Le gars qui parle dans le micro/disc-jockey annonce la venue imminente de Poulette (nom fictif). Alors là, on a droit à la totale : une noiraude avec des bonnes fesses, sensual à souhait, qui prend son temps, qui lisse le poteau soigneusement de bas en haut, avec toute son imagination. On applaudit souvent. Devant l’enthousiasme d’Hamjello, bave aux yeux, elle se met dos à lui à quatre pattes et agite ses bonnes fesses comme pour faire du vent vers sa grosse face enchantée. Il tape sur le comptoir avec sa grosse main en criant. Poulette se retourne, s’allonge devant lui, se fait glisser vers lui et installe ses jambes sur les épaules dodues d’Hamjello. Elle attrape ses cheveux gras et gémit tout haut, puis s’avance encore plus près et commence à se doigter furieusement à 20 centimètres du nez de mon acolyte. Toute la salle les fixe. Je ris très fort. Je me demande si elle va pas lui gicler dans la bouche, mais non, elle se retire. La toune est finie. L’animateur dit : «C’était Poulette, on applaudit Pouuuuuulette». Hamjello applaudit avec ses grosses pattes moites, ça fait plof plof plof.

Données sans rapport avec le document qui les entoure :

/-- A tile's logs and journal begin anew at the entry checkpoint. -/
def State.freshLogs (s : State) (t : Nat) : State :=
  let x := s.tile t
  s.setTile t { x with jent := 0, inKept := x.inPos, outKept := x.outPos, inMark := x.inPos, outMark := x.outPos, outStart := x.outPos,
                       fenced := [], consumed := [] }

/-- The entry checkpoint in slot A of every tile (R28). -/
def State.entryCheckpoint (s : State) : State :=
  let s := s.liveCells.foldl (fun s c => s.prepareZero c) s
  let s := s.liveCells.foldl (fun s c => s.entryRecord c) s
  let s := s.liveTiles.foldl (fun s t => (s.putHeader t 0 0 true).freshLogs t) s
  let s := (s.lower CKP_STAT_LASTSLOT).set CKP_LAST_STROKE 0 0
  (s.setCkp { s.ckp with extWrites := [] }).setStroke { s.stroke with entryDone := true }

/-- START is received (R433): an armed module writes `CLK_TSTART` and records the entry checkpoint, which a *T*START that is past has
missed; any other sets MISSED. -/
def State.takeStart (s : State) (v : Nat) : State :=
  if s.mode = .ready ∧ s.flag MGT_MODE_ARMED then
    let s := (s.set CLK_TSTART_TSTART 0 v).entryCheckpoint
    if v < s.tb then (s.setStroke { s.stroke with entryDone := false }).raise MGT_MODE_MISSED else s
  else if s.mode = .ready then s.raise MGT_MODE_MISSED
  else s

/-- RUN is entered: STROKE_NO and both accumulators are 0 and stroke 0 starts now (02, register map). -/
def State.runEntry (s : State) : State :=
  let s := ((s.lower MGT_MODE_ARMED).set CLK_HOLD_ACC_ACC 0 0).set CLK_PAUSE_ACC_ACC 0 0
  let s := (s.set CLK_STROKE_NO_STROKE_NO 0 0).lower CKP_STAT_REPLAY
  let s := s.setStroke { s.stroke with no := 0, period := s.get CLK_STROKE_CFG_PERIOD, nextAt := some s.tb, nextNo := 0, started := false, entryDone := true }
  let s := s.setCkp { s.ckp with holdTargets := [], fltSince := [], cause := [], restoreTo := none, restoring := false, reports := [],
                                 lastHoldReq := none, faultAt := none, rolledBack := false }
  ({ s with hostVals := s.hostVals.filter (!·.written) }.rewindLanes).enter .run

/-- A module that does not run at *T*START (R433). -/
def State.missStart (s : State) : State := (s.setStroke { s.stroke with entryDone := false }).raise MGT_MODE_MISSED

/-- RUN_ENTRY at *T*START (R433): an armed module with its entry checkpoint, which nothing bars, enters RUN; any other sets MISSED, also one
that a command has taken out of READY since the announcement (R434). -/
def execRunEntry (s : State) : Host.Outcome State Fault Refusal :=
  if s.tb = s.get CLK_TSTART_TSTART ∧ s.issueClock then
    if s.mode = .ready then
      if s.flag MGT_MODE_ARMED && s.stroke.entryDone then
        match s.runRefusal with
        | some x => .next (s.refuseRun x)
        | none => .next s.runEntry
      else .next s.missStart
    else if (s.mode = .service ∨ s.mode = .bringUp) ∧ s.stroke.entryDone then .next s.missStart
    else .next s
  else .next s

/-- A write of PERIOD (02 R60): only in READY and HOLD, and not a reserved value. -/
def State.periodWrite (s : State) (p : Nat) : State :=
  if (s.mode = .ready ∨ s.mode = .hold) ∧ 33 ≤ p then s.set CLK_STROKE_CFG_PERIOD 0 p else s

/-- PERIOD_WRITE. -/
def execPeriodWrite (p : BitVec 16) (s : State) : Host.Outcome State Fault Refusal :=
  if s.domOn 760 then .next (s.periodWrite p.toNat) else .next s

end Sys2Proof.Machine
end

Poulette vient parler avec lui, et l’entraîne vers un coin discret pour une performance personnalisée ($10).

Il revient un peu plus tard, souriant. On prend des shots avec la serveuse, qui se promène avec un cabaret de tubes plein d’alcool. Elle choisit une framboise-vodka, le gros prend une téquila poche pis moi un maître Jäger ($3,75 le tube).

Pour se reposer les yeux on va jouer au billard. Georgette passe à côté de nous tounue la voulve à l’air, avec 2 boîtes de pizza pour aller s’asseoir avec ses autres amies tounues manger tranquilles.

Y’a une mulâtre qui parle français. Hamjello plein de courage et d’assurance s’approche avec sa baguette et dit «Heille, t’es Québécoise!» Elle répond : «Oui mais pas maintenant, ça me tente pas». Hamjello déçu revient la baguette entre les jambes. J’en profite pour le démolir au billard.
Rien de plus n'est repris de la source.